RECORDS FOR THIS EXERCISE:
/-- One pair stands before another in the order of the cause set: by cause number, then by section (R112). -/
def CausePair.before (a b : CausePair) : Bool :=
  decide (a.cause.number < b.cause.number)
    || (decide (a.cause.number = b.cause.number) && (match a.slot, b.slot with
      | none, some _ => true
      | some i, some j => decide (i < j)
      | _, none => false))

/-- The cause set is in order, and holds no pair twice (R87, R88, R112). -/
def State.causesLaw (s : State) : Bool := decide (s.tu.causes.Pairwise (fun a b => a.before b = true))

/-- The census timer of a master: stopped in RUNNING (R11); in LOST it runs exactly while the re-formation conditions hold, AT
REST and STOPPED or RELEASING (R22). -/
def State.censusLaw (s : State) : Bool :=
  !s.isMaster || (match s.rc.ringState with
    | .running => s.rc.censusTimer.isNone
    | .lost => s.rc.censusTimer.isSome
        == (s.su.tracker.flags.atRest && (decide (s.tu.state = .stopped) || decide (s.tu.state = .releasing)))
    | .down | .addressed | .conflict => true)

/-- A posted change that names D names one above 0. -/
def Change.gearGood (c : Change) : Bool :=
  match c.body with
  | .set f => f.d.all (fun d => decide (1 ≤ d))
  | .nudge _ => true

/-- The gear of one section: no posted D of 0; a VACANT section's list is empty or begins with a change that names D; every
other section has R below D. -/
def Section.gearGood (x : Section) : Bool :=
  x.posted.all Change.gearGood
    && (if x.state = .vacant then
      match x.posted with
      | [] => true
      | c :: _ => match c.body with
        | .set f => f.d.isSome
        | .nudge _ => false
    else decide (x.r < x.d))

/-- The law of the device of R50: 0 ≤ R < D, with what keeps it. -/
def State.gearLaw (s : State) : Bool := s.se.slots.list.all Section.gearGood

/-- Every tile that is free, in a strip or reserved. -/
def State.allTiles (s : State) : List Nat :=
  s.is.free ++ s.is.strips.flatMap (fun x => x.tiles)
    ++ s.im.contexts.list.flatMap (fun c => match c with | some r => r.reservation | none => [])

/-- The law of the device of R113: each of the 1,024 tiles stands exactly once. -/
def State.tileLaw (s : State) : Bool := decide (s.allTiles.Perm (List.range 1024))

/-- Every reception in progress has a strip of its own in the directory: FILLING, RECEIVING, REMOTE and without tiles (R129,
R142). -/
def State.receptionLaw (s : State) : Bool :=
  let rs := s.im.contexts.list.filterMap id
  decide (rs.map (fun r => r.strip)).Nodup
    && rs.all (fun r => s.is.strips.any (fun x =>
        decide (x.id = r.strip) && x.receiving && !x.complete && x.tiles.isEmpty
          && (match x.origin with | .remote _ _ => true | .here _ => false)))

/-- The laws of the store: canonical form of its bytes, the tile law, distinct ids, and the receptions' strips. -/
def State.storeLaw (s : State) : Bool :=
  Memory.wf s.is.mem && s.tileLaw && decide (s.is.strips.map (fun x => x.id)).Nodup && s.receptionLaw

/-- The law of the device of R130: at most 256 frozen tiles; and no strip that is RECEIVING is frozen, which keeps it. -/
def State.freezeLaw (s : State) : Bool :=
  decide (s.frozenTiles ≤ 256) && s.is.strips.all (fun x => !x.receiving || x.freezeSet.isEmpty)

/-- The tags of a port's ready responses and of its requests that wait in a block (R175, R176). -/
def State.owedTags (s : State) (p : PortNo) : List Tag :=
  (s.port p).responses.map (fun r => r.tag)
    ++ (s.se.waiting.filter (fun w => w.port == p)).map (fun w => w.tag)
    ++ (s.se.fences.filter (fun f => f.port == p)).map (fun f => f.tag)
    ++ (s.vu.nudges.filter (fun n => n.port == p)).map (fun n => n.tag)

/-- The tags that are outstanding at a port. -/
def State.openTags (s : State) (p : PortNo) : List Tag :=
  (List.finRange 4).filter (fun g => (s.port p).outstanding.getLsbD g)

/-- The law of the device of R177: the outstanding requests of a port are exactly those whose response is ready or still to
come, each once. -/
def State.portLaw (s : State) : Bool := (List.finRange 4).all (fun p => decide ((s.owedTags p).Perm (s.openTags p)))

/-- What a GET in progress fixed is the response at the head of the queue. -/
def State.getLaw (s : State) : Bool :=
  (List.finRange 4).all (fun p =>
    match (s.port p).getting with
    | some f => (match f.response with
      | some r => decide ((s.port p).responses.head? = some r)
      | none => true)
    | none => true)

/-! ### A ring loss and a re-formation -/

/-- The pairs that a ring loss drops: those of the send queue, and that of the transfer in hand (R148). -/
def IM.lostPairs (m : IM) : List (Nat × Nat) := m.sendQueue ++ (m.transfer.map (fun k => (k.strip, k.dst))).toList

/-- The receptions in progress. -/
def IM.receptions (m : IM) : List Reception := m.contexts.list.filterMap id

/-- What an entry to LOST or CONFLICT has done at the Image Mover (R148): no pair, no transfer, no reception and no control
frame is left, each pair and the transfer is counted as dropped, each strip has lost the SENDING pins of its pairs, the strips
received have left the directory and their tiles are at the tail of the free list, one strip's after another's in either order,
and IMAGE DROPPED is set if anything was dropped. -/
def State.moverLost (s s' : State) : Prop :=
  let lost := s.im.lostPairs
  let rs := s.im.receptions
  s'.im = { s.im with
      sendQueue := [], transfer := none, sender := .idle, timer := none, offered := [], store := []
      contexts := s'.im.contexts
      transfersDropped := min 65535 (s.im.transfersDropped + lost.length)
      receptionsAbandoned := rs.foldl (fun n _ => satInc n) s.im.receptionsAbandoned }
    ∧ (∀ c, s'.im.contexts.get c = none)
    ∧ (s.storeLaw = true → ∃ l : List Reception, l.Perm rs ∧ s'.is.free = s.is.free ++ l.flatMap (fun r => r.reservation))
    ∧ s'.is.strips.map (fun x => (x.id, x.sending)) =
        (s.is.strips.filter (fun x => decide (∀ r ∈ rs, r.strip ≠ x.id))).map (fun x =>
          (x.id, x.sending.filter (fun h => decide ((x.id, h) ∉ lost))))
    ∧ ∀ p : PortNo, (s'.port p).pending.getLsbD 8 =
        ((s.port p).pending.getLsbD 8 || (decide (lost ≠ []) && s.cp.routes.imageDropped.getLsbD p))

/-- What an entry to LOST or CONFLICT has done at the View Unit (R172): every import in INITIAL, CLEAN or DIRTY is STALE and
ready, with VIEWS at its owner; no frame waits for the Ring Controller; every waiting nudge is answered NOT RUNNING; the exports
keep their entries. -/
def State.viewsLost (s s' : State) : Prop :=
  s'.vu.controlList = [] ∧ s'.vu.nudges = [] ∧ s'.vu.offered = none
    ∧ (∀ i v, s.vu.views.get i = some v → v.target.isSome = true →
        let falls := v.state = .initial ∨ v.state = .clean ∨ v.state = .dirty
        s'.vu.views.get i = some (if falls then { v with state := .stale, ready := true } else v)
          ∧ (falls → (s'.port v.owner).pending.getLsbD 2 = true))
    ∧ (∀ i, (s'.vu.exports.get i).map (fun e => (e.hub, e.view, e.sub, e.kind, e.rate, e.due))
        = (s.vu.exports.get i).map (fun e => (e.hub, e.view, e.sub, e.kind, e.rate, e.due)))
    ∧ ∀ n ∈ s.vu.nudges, ⟨n.tag, .notRunning, []⟩ ∈ (s'.port n.port).responses

/-- The re-formation effects at the View Unit (R22, R172): no export is left, and every import not GONE already is GONE and
ready, with VIEWS at its owner. -/
def State.viewsReformed (s s' : State) : Prop :=
  (∀ i, s'.vu.exports.get i = none) ∧ s'.vu.offered = none
    ∧ ∀ i v, s.vu.views.get i = some v → v.target.isSome = true →
        s'.vu.views.get i = some (if v.state = .gone then v else { v with state := .gone, ready := true })
          ∧ (v.state ≠ .gone → (s'.port v.owner).pending.getLsbD 2 = true)

end Sys2Proof.Machine
end

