-- ==== Sys2Proof/Certificates/Slice0/Obligations.lean ====
section
/-! DEFINITION. The statements about the hub, one definition each; OBLIGATIONS.json gives their titles, tiers and grounds. -/

open Sys2Proof Sys2Proof.Machine

/-- For every command c and state s: a step of s with c at the front of its queue is exec of c on s with the queue's rest.
On an empty queue a step adds one to hub time, lets RING OUT go on sending, and changes nothing else; that a step of
the model is one tick there is the model's choice (notes/assumptions/1.md). (00_scope.md; 95_what_each_step_holds.md.) -/
def Obligations.StepRunsTheFrontCommand : Prop :=
  ∀ (c : Instr) (q : List Instr) (s : State),
    step (s.withQueue (c :: q)) = exec c (s.withQueue q)
    ∧ step (s.withQueue []) = .next { s.withQueue [] with
        hubTime := s.hubTime + 1, rc := { s.rc with outLeft := s.rc.outLeft - 1 } }

/-- For every command and every state, exec answers a next state, and the queue of commands in it is the one it was given;
every command but HARDWARE_RESET leaves the sampled straps and every port's role as they were. (00_scope.md;
95_what_each_step_holds.md; section 10.1; section 11.1.) -/
def Obligations.EveryCommandCompletes : Prop :=
  ∀ (c : Instr) (s : State), ∃ s', exec c s = .next s' ∧ s'.pending = s.pending
    ∧ ((∀ st a b, c ≠ .hardwareReset st a b) → s'.straps = s.straps ∧ ∀ p, (s'.port p).role = (s.port p).role)

/-- HARDWARE_RESET with inactive trip lines: hub time 0, the straps sampled, every Ring Controller value of the table of
section 1.2, the generator and tracker values of chapter 2, every section VACANT, every loop OFF, the trip matrix and
the notice routes at their defaults, the trip state NORMAL with no cause, every camera at the values of R117, all
1,024 tiles free in order and no strip, the mover and scanner idle, no view or export, and at every port no
outstanding request, nothing ready or pending, every kind enabled, counts of 0, and no GET in progress or on record
(notes/assumptions/6.md and 54.md, the model's choices). The waiting commands stay. With TRIP IN low or WEB BRK
asserted, or both, each active line raises its cause at once, TRIP IN first: the hub is in CAPTURE with record 1 open,
its first cause that of the first active line, class QUICK, and TRIP OUT asserted; a second active line's cause is
secondary in the record; notice TRIP is set at the DESK and PANEL ports and no other notice. That TRIP IN is raised
before WEB BREAK when both lines are active is the order in which the spec names them. (01_the_press_ring.md;
02_line_shaft.md; 03_sections_and_electronic_gearing.md; 04_register_control.md; 05_trips.md;
06_image_store_and_cameras.md; 07_image_transport.md; 08_mark_search.md; 09_screen_views.md; 10_client_ports.md;
11_straps_layouts_and_electrical_summary.md.) -/
def Obligations.HardwareReset : Prop :=
  (∀ (st : Straps) (s : State), ∃ s', exec (.hardwareReset st false false) s = .next s'
    ∧ s'.pending = s.pending ∧ s'.straps = st ∧ s'.hubTime = 0
    ∧ s'.rc.ringState = .down ∧ s'.rc.hubAddress = (if st.master then some 0 else none) ∧ s'.rc.hubCount = none
    ∧ s'.rc.period = (if st.master then some st.period else none)
    ∧ s'.rc.dpub = (if st.master then some (6250 * 2 ^ st.period.val) else none) ∧ s'.rc.cableComp = 0
    ∧ s'.rc.censusNumber = 0 ∧ s'.rc.cycleNumber = 0 ∧ s'.rc.rosterHeld = false ∧ s'.rc.outstandingCensus = none
    ∧ s'.rc.outstandingRoster = none ∧ s'.rc.lastCycle = none ∧ s'.rc.returnedClass = ⟨false, false, false⟩
    ∧ s'.rc.returnedMask = 0 ∧ s'.rc.missedDeadlines = 0 ∧ s'.rc.failedReturns = 0 ∧ s'.rc.reforming = false
    ∧ s'.rc.tooMany = false ∧ s'.rc.transit = [] ∧ s'.rc.controlQueue = [] ∧ s'.rc.viewQueue = []
    ∧ s'.rc.imagePending = none ∧ s'.rc.corruptCount = 0 ∧ s'.rc.undeliverableCount = 0
    ∧ s'.rc.censusTimer = (if st.master then some 500000 else none)
    ∧ s'.su.gen.vt = 0 ∧ s'.su.gen.vi = 0 ∧ s'.su.gen.a = 2577 ∧ s'.su.gen.dn = 2577 ∧ s'.su.gen.de = 20000
    ∧ s'.su.gen.vmax = 2147479552 ∧ s'.su.gen.v = 0 ∧ s'.su.gen.angle = 0 ∧ s'.su.gen.inching = false
    ∧ s'.su.tracker = ⟨[], 0, 0, 0, ⟨true, false, false⟩⟩
    ∧ (∀ i, (s'.slot i).state = .vacant ∧ (s'.slot i).posted = [] ∧ (s'.loop i).state = .off)
    ∧ s'.se.waiting = [] ∧ s'.se.fences = [] ∧ s'.se.replies = [] ∧ s'.ru.passCompare = none
    ∧ s'.tu.matrix = ⟨.quick, .quick, .quick, .quick, .quick, .notify, .sync, .notify, .notify⟩
    ∧ (∀ c, s'.is.cameras.get c = ⟨.grey, 1, 0, [], 0, none, [], 0, [], none⟩)
    ∧ (let held := fun (rs : List Role) (m : BitVec 4) => ∀ p : PortNo, m.getLsbD p = decide (st.roleOf p ∈ rs)
      let q := s'.cp.routes
      held [.desk, .panel] q.trip ∧ held [.desk, .panel] q.notify ∧ held [.desk, .panel] q.ring ∧ held [.vision] q.trigger
        ∧ held [.vision] q.imageDropped ∧ held [.desk] q.register ∧ held [.desk] q.late)
    ∧ s'.tu.state = .normal ∧ s'.tu.causes = [] ∧ s'.tu.records = [] ∧ s'.tu.tripInLow = false ∧ s'.tu.webBrk = false
    ∧ s'.is.free = List.range 1024 ∧ s'.is.strips = [] ∧ s'.is.span = 32
    ∧ s'.im.sender = .idle ∧ s'.im.sendQueue = [] ∧ (∀ c, s'.im.contexts.get c = none) ∧ s'.im.store = []
    ∧ s'.ms.queue = [] ∧ s'.ms.scan = none
    ∧ (∀ i, s'.vu.views.get i = none ∧ s'.vu.exports.get i = none) ∧ s'.vu.nudges = []
    ∧ ∀ p, s'.port p = { role := st.roleOf p, outstanding := 0, responses := [], pending := 0,
                         enabled := BitVec.allOnes 11, frameErrors := 0, overruns := 0, getting := none, shifted := [] })
    ∧ ∀ (st : Straps) (low brk : Bool) (s : State), (low || brk) = true →
    ∃ s' r, exec (.hardwareReset st low brk) s = .next s' ∧ s'.pending = s.pending ∧ s'.straps = st ∧ s'.hubTime = 0
      ∧ s'.rc.ringState = .down ∧ s'.tu.tripInLow = low ∧ s'.tu.webBrk = brk ∧ s'.tu.state = .capture
      ∧ s'.tu.causes = (if low then [⟨.tripIn, none⟩] else []) ++ (if brk then [⟨.webBreak, none⟩] else [])
      ∧ s'.tu.records = [r] ∧ r.number = 1 ∧ s'.tu.current = some 1 ∧ r.entryClass = .quick ∧ r.highest = .quick
      ∧ r.first = (if low then ⟨.tripIn, none⟩ else ⟨.webBreak, none⟩)
      ∧ r.secondary = (if low && brk then [⟨.webBreak, none⟩] else []) ∧ s'.tripOut = true
      ∧ ∀ p, s'.port p = { Port.reset (st.roleOf p) with
                           pending := if st.roleOf p = .desk ∨ st.roleOf p = .panel then 8#11 else 0#11 }

/-- CENSUS_TIMER_EXPIRY at a master in DOWN, or in LOST with the re-formation conditions holding, when the timer has come:
the census number goes up by one, the census with count 0 and OVERFLOW clear and the present hub time as its stamp is
due and is outstanding, any outstanding roster is dropped, the timer restarts one 10 ms period on from its expiry, and
nothing else changes. That the census made due carries the hub time of its making until it starts is the model's
deduction (notes/assumptions/14.md), and that the period counts from the expiry, not from a late service of it, is the
model's choice (notes/assumptions/27.md), and so are that a census still due gives way to it (notes/assumptions/56.md)
and that the outstanding census and roster give way at its making, not at its sending (notes/assumptions/65.md).
RETURNED_CENSUS, intact and equal to the outstanding census, at a master in DOWN or LOST: the state stays and the
outstanding census is dropped; with OVERFLOW the reason TOO MANY is recorded and notice RING set; without it the hub
count is the returned count plus one, a roster with it, the strapped period and the present Dpub is due and
outstanding, the returned and the carried trip word and mask are cleared and TOO MANY with them, and with the re-
forming flag set the flag is cleared, every export is dropped and every imported view is GONE and ready. That these
are cleared and the re-formation effects applied at the making of the roster, before its start on RING OUT, is the
model's choice (notes/assumptions/36.md), and so is the hub count from a returned count above 31
(notes/assumptions/48.md). (section 1.3; section 1.6; section 5.2; section 9.3.) -/
def Obligations.CensusRound : Prop :=
  (∀ (s : State) (t x : HubTime), s.isMaster = true → s.rc.censusTimer = some x → isDue x t = true →
    (s.rc.ringState = .down ∨ (s.rc.ringState = .lost ∧ s.reformationHolds = true)) →
    ∃ s', exec (.censusTimerExpiry t) s = .next s' ∧ s.frame s' t [.rc]
      ∧ s'.rc = { s.rc with
          outLeft := s.rc.outLeft - (t - s.hubTime).toNat
          censusNumber := s.rc.censusNumber + 1
          outstandingCensus := some (s.rc.censusNumber + 1, t)
          outstandingRoster := none
          ringFrameDue := some (.census ⟨s.rc.censusNumber + 1, t, 0, false⟩)
          censusTimer := some (later x 500000) })
    ∧ ∀ (s : State) (t : HubTime) (f : CensusFields) (d : Nat), s.isMaster = true →
    (s.rc.ringState = .down ∨ s.rc.ringState = .lost) →
    s.rc.outstandingCensus = some (f.number, f.stamp) → s.rc.dpub = some d →
    ∃ s', exec (.returnedCensus t ⟨f, 13, true⟩) s = .next s' ∧ s'.rc.ringState = s.rc.ringState
      ∧ s'.rc.outstandingCensus = none ∧ s'.su = s.su ∧ s'.se = s.se ∧ s'.is = s.is ∧ s'.im = s.im
      ∧ (if f.overflow then
          s'.rc.tooMany = true ∧ s'.rc.hubCount = s.rc.hubCount ∧ s'.rc.ringFrameDue = s.rc.ringFrameDue
            ∧ ∀ p : PortNo, s.cp.routes.ring.getLsbD p = true → (s'.port p).pending = (s.port p).pending ||| 128#11
        else
          s'.rc.tooMany = false ∧ s'.rc.hubCount = some (f.count + 1)
            ∧ s'.rc.ringFrameDue = some (.roster ⟨f.number, f.stamp, f.count + 1, s.straps.period, d⟩)
            ∧ s'.rc.outstandingRoster = some ⟨f.number, f.stamp, f.count + 1, s.straps.period, d⟩
            ∧ s'.rc.returnedClass = ⟨false, false, false⟩ ∧ s'.rc.returnedMask = 0 ∧ s'.rc.reforming = false
            ∧ (s.rc.reforming = false → s'.cp = s.cp)
            ∧ s'.tu.carried = .noClass ∧ s'.tu.carriedMask = 0
            ∧ (s.rc.reforming = true → s.viewsReformed s'))
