theorem upheld_endGet (s x : State) (t : HubTime) (p : PortNo) (n : Nat) :
    Upheld (· = p) s (markDirty x ((s.advance t).endGet p n)) := by
  cases hf : (s.port p).getting with
  | none =>
    have e : (s.advance t).endGet p n = s.advance t := by
      unfold State.endGet
      rw [show ((s.advance t).port p).getting = none from hf]
    rw [e]
    exact (((entered_advance s t).work (by rw [neg_zero]; exact (Lawful.refl _).work)).finished x).upheld _
  | some f =>
    rw [endGet_eq (s := s.advance t) hf]
    have port : ∀ q, (markDirty x ((s.advance t).onPort p (fun q => q.endGet f n))).port q =
        if p = q then (s.port p).endGet f n else s.port q := fun q => port_onPort (s.advance t) p q _
    refine ⟨rfl, rfl, fun q => ?_, .refl _, id, ⟨id, fun _ => id⟩, ⟨id, id, id, fun m r c => ⟨m, r, c⟩⟩, fun hp hg => ?_,
      .inl rfl, fun q hq ha => ?_, (entered_advance s t).recounted ((CensusKept.refl _).recounted.congr ⟨rfl, rfl, rfl, rfl, rfl⟩)⟩
    · rw [port]
      split
      next e => subst e; exact portEndGet_role _ _ _
      next => rfl
    · have hd := (portLaw_iff s).1 hp
      have good := (getLaw_iff s).1 hg
      refine ⟨(portLaw_iff _).2 (Eq.trans ?_ hd), (getLaw_iff _).2 fun q => ?_⟩
      · rw [debt_eq, debt_eq]
        congr 2
        funext q g
        rw [port]
        split
        next e => subst e; exact portEndGet_unready (fun r hr => good p f r hf hr) (unready_nonneg hd p) n g
        next => rfl
      · rw [port]
        split
        next => intro k r hk; rw [portEndGet_getting] at hk; cases hk
        next => exact good q
    · rw [port, if_neg (Ne.symm hq)]
      exact ha

/-- Every command but a reset completes and keeps the laws; only the end of a GET may make ATN fall, at its port. -/
theorem exec_upheld (c : Instr) (s : State) (hr : ∀ st a b, c ≠ .hardwareReset st a b) :
    ∃ s', exec c s = .next s' ∧ Upheld (fun p => ∃ t n, c = .getCompletion t p n) s s' := by
  by_cases hg : ∃ t p n, c = .getCompletion t p n
  · obtain ⟨t, p, n, rfl⟩ := hg
    have u := upheld_endGet s s t p n
    exact ⟨_, rfl, u.straps, u.queue, u.roles, u.shaft, u.sections, u.store, u.trip, u.ports, u.ring,
      fun q hq => u.atn q (fun e => hq ⟨t, n, by rw [e]⟩), u.census⟩
  · have work : ∃ s', exec c s = .next s' ∧ Work 0 s s' := by
      cases hb : blockOf c with
      | some block => exact request_work hb s
      | none =>
        by_cases hp : ∃ t p bytes, c = .put t p bytes
        · obtain ⟨t, p, bytes, rfl⟩ := hp
          exact ⟨_, rfl, (put_work s t p bytes).finished s⟩
        · obtain ⟨t, a, he, w⟩ := event_work hb (fun t p b e => hp ⟨t, p, b, e⟩) (fun t p n e => hg ⟨t, p, n, e⟩) hr s
          refine ⟨_, he, ((entered_advance s t).work ?_).finished s⟩
          rw [neg_zero]
          exact w
    obtain ⟨s', he, w⟩ := work
    exact ⟨s', he, w.upheld _⟩

end Sys2Proof.Machine

end

section
/-! SUPPORT. A reset meets the laws, and every command keeps them. -/

namespace Sys2Proof.Machine

variable {s : State}
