/-! ### State.receive -/

@[simp] theorem State.receive_cmd (v : Word) : (s.receive v).cmd = s.cmd := rfl
@[simp] theorem State.receive_arg0 (v : Word) : (s.receive v).arg0 = s.arg0 := rfl
@[simp] theorem State.receive_arg1 (v : Word) : (s.receive v).arg1 = s.arg1 := rfl
@[simp] theorem State.receive_err (v : Word) : (s.receive v).err = s.err := rfl
@[simp] theorem State.receive_status (v : Word) : (s.receive v).status = s.status := rfl
@[simp] theorem State.receive_mode (v : Word) : (s.receive v).mode = s.mode := rfl
@[simp] theorem State.receive_pkt (v : Word) : (s.receive v).pkt = s.pkt := rfl
@[simp] theorem State.receive_plen (v : Word) : (s.receive v).plen = s.plen := rfl
@[simp] theorem State.receive_flen (v : Word) : (s.receive v).flen = s.flen := rfl
@[simp] theorem State.receive_chk16 (v : Word) : (s.receive v).chk16 = s.chk16 := rfl
@[simp] theorem State.receive_crc32 (v : Word) : (s.receive v).crc32 = s.crc32 := rfl
@[simp] theorem State.receive_siid (v : Word) : (s.receive v).siid = s.siid := rfl
@[simp] theorem State.receive_sirev (v : Word) : (s.receive v).sirev = s.sirev := rfl
@[simp] theorem State.receive_blver (v : Word) : (s.receive v).blver = s.blver := rfl
@[simp] theorem State.receive_ckvalid (v : Word) : (s.receive v).ckvalid = s.ckvalid := rfl
@[simp] theorem State.receive_rdata (v : Word) : (s.receive v).rdata = s.rdata := rfl
@[simp] theorem State.receive_terr (v : Word) : (s.receive v).terr = s.terr := rfl
@[simp] theorem State.receive_pb (v : Word) : (s.receive v).pb = s.pb := rfl
@[simp] theorem State.receive_fb (v : Word) : (s.receive v).fb = s.fb := rfl
@[simp] theorem State.receive_host (v : Word) : (s.receive v).host = { s.host with received := s.host.received ++ [v] } := rfl
@[simp] theorem State.receive_extraHosts (v : Word) : (s.receive v).extraHosts = s.extraHosts := rfl
@[simp] theorem State.receive_transport (v : Word) : (s.receive v).transport = s.transport := rfl
@[simp] theorem State.receive_waiting (v : Word) : (s.receive v).waiting = s.waiting := rfl
@[simp] theorem State.receive_freeCount (v : Word) : (s.receive v).freeCount = s.freeCount := rfl
@[simp] theorem State.receive_config (v : Word) : (s.receive v).config = s.config := rfl

/-! ### State.loseWindow -/

@[simp] theorem State.loseWindow_cmd (a n : Nat) : (s.loseWindow a n).cmd = s.cmd := rfl
@[simp] theorem State.loseWindow_arg0 (a n : Nat) : (s.loseWindow a n).arg0 = s.arg0 := rfl
@[simp] theorem State.loseWindow_arg1 (a n : Nat) : (s.loseWindow a n).arg1 = s.arg1 := rfl
@[simp] theorem State.loseWindow_err (a n : Nat) : (s.loseWindow a n).err = s.err := rfl
@[simp] theorem State.loseWindow_status (a n : Nat) : (s.loseWindow a n).status = s.status := rfl
@[simp] theorem State.loseWindow_mode (a n : Nat) : (s.loseWindow a n).mode = s.mode := rfl
@[simp] theorem State.loseWindow_pkt (a n : Nat) : (s.loseWindow a n).pkt = s.pkt := rfl
@[simp] theorem State.loseWindow_plen (a n : Nat) : (s.loseWindow a n).plen = s.plen := rfl
@[simp] theorem State.loseWindow_flen (a n : Nat) : (s.loseWindow a n).flen = s.flen := rfl
@[simp] theorem State.loseWindow_chk16 (a n : Nat) : (s.loseWindow a n).chk16 = s.chk16 := rfl
@[simp] theorem State.loseWindow_crc32 (a n : Nat) : (s.loseWindow a n).crc32 = s.crc32 := rfl
@[simp] theorem State.loseWindow_siid (a n : Nat) : (s.loseWindow a n).siid = s.siid := rfl
@[simp] theorem State.loseWindow_sirev (a n : Nat) : (s.loseWindow a n).sirev = s.sirev := rfl
@[simp] theorem State.loseWindow_blver (a n : Nat) : (s.loseWindow a n).blver = s.blver := rfl
@[simp] theorem State.loseWindow_ckvalid (a n : Nat) : (s.loseWindow a n).ckvalid = s.ckvalid := rfl
@[simp] theorem State.loseWindow_rdata (a n : Nat) : (s.loseWindow a n).rdata = s.rdata := rfl
@[simp] theorem State.loseWindow_terr (a n : Nat) : (s.loseWindow a n).terr = s.terr := rfl
@[simp] theorem State.loseWindow_pb (a n : Nat) : (s.loseWindow a n).pb = s.pb := rfl
@[simp] theorem State.loseWindow_fb (a n : Nat) : (s.loseWindow a n).fb = s.fb.writeBytes a ((List.range n).map fun k => Config.freeByte (s.freeCount + k)) := rfl
@[simp] theorem State.loseWindow_host (a n : Nat) : (s.loseWindow a n).host = s.host := rfl
@[simp] theorem State.loseWindow_extraHosts (a n : Nat) : (s.loseWindow a n).extraHosts = s.extraHosts := rfl
@[simp] theorem State.loseWindow_transport (a n : Nat) : (s.loseWindow a n).transport = s.transport := rfl
@[simp] theorem State.loseWindow_waiting (a n : Nat) : (s.loseWindow a n).waiting = s.waiting := rfl
@[simp] theorem State.loseWindow_freeCount (a n : Nat) : (s.loseWindow a n).freeCount = s.freeCount + n := rfl
@[simp] theorem State.loseWindow_config (a n : Nat) : (s.loseWindow a n).config = s.config := rfl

THE PROBLEM: Within the material above, the line with "n).mode = s.mode := rfl" opens the range and the line with "n).extraHosts = s.extraHosts := rfl" closes it; reproduce that range word for word.

ANSWER TO THIS EXERCISE:
@[simp] theorem State.loseWindow_mode (a n : Nat) : (s.loseWindow a n).mode = s.mode := rfl
@[simp] theorem State.loseWindow_pkt (a n : Nat) : (s.loseWindow a n).pkt = s.pkt := rfl
@[simp] theorem State.loseWindow_plen (a n : Nat) : (s.loseWindow a n).plen = s.plen := rfl
@[simp] theorem State.loseWindow_flen (a n : Nat) : (s.loseWindow a n).flen = s.flen := rfl
@[simp] theorem State.loseWindow_chk16 (a n : Nat) : (s.loseWindow a n).chk16 = s.chk16 := rfl
@[simp] theorem State.loseWindow_crc32 (a n : Nat) : (s.loseWindow a n).crc32 = s.crc32 := rfl
@[simp] theorem State.loseWindow_siid (a n : Nat) : (s.loseWindow a n).siid = s.siid := rfl
@[simp] theorem State.loseWindow_sirev (a n : Nat) : (s.loseWindow a n).sirev = s.sirev := rfl
@[simp] theorem State.loseWindow_blver (a n : Nat) : (s.loseWindow a n).blver = s.blver := rfl
@[simp] theorem State.loseWindow_ckvalid (a n : Nat) : (s.loseWindow a n).ckvalid = s.ckvalid := rfl
@[simp] theorem State.loseWindow_rdata (a n : Nat) : (s.loseWindow a n).rdata = s.rdata := rfl
@[simp] theorem State.loseWindow_terr (a n : Nat) : (s.loseWindow a n).terr = s.terr := rfl
@[simp] theorem State.loseWindow_pb (a n : Nat) : (s.loseWindow a n).pb = s.pb := rfl
@[simp] theorem State.loseWindow_fb (a n : Nat) : (s.loseWindow a n).fb = s.fb.writeBytes a ((List.range n).map fun k => Config.freeByte (s.freeCount + k)) := rfl
@[simp] theorem State.loseWindow_host (a n : Nat) : (s.loseWindow a n).host = s.host := rfl
@[simp] theorem State.loseWindow_extraHosts (a n : Nat) : (s.loseWindow a n).extraHosts = s.extraHosts := rfl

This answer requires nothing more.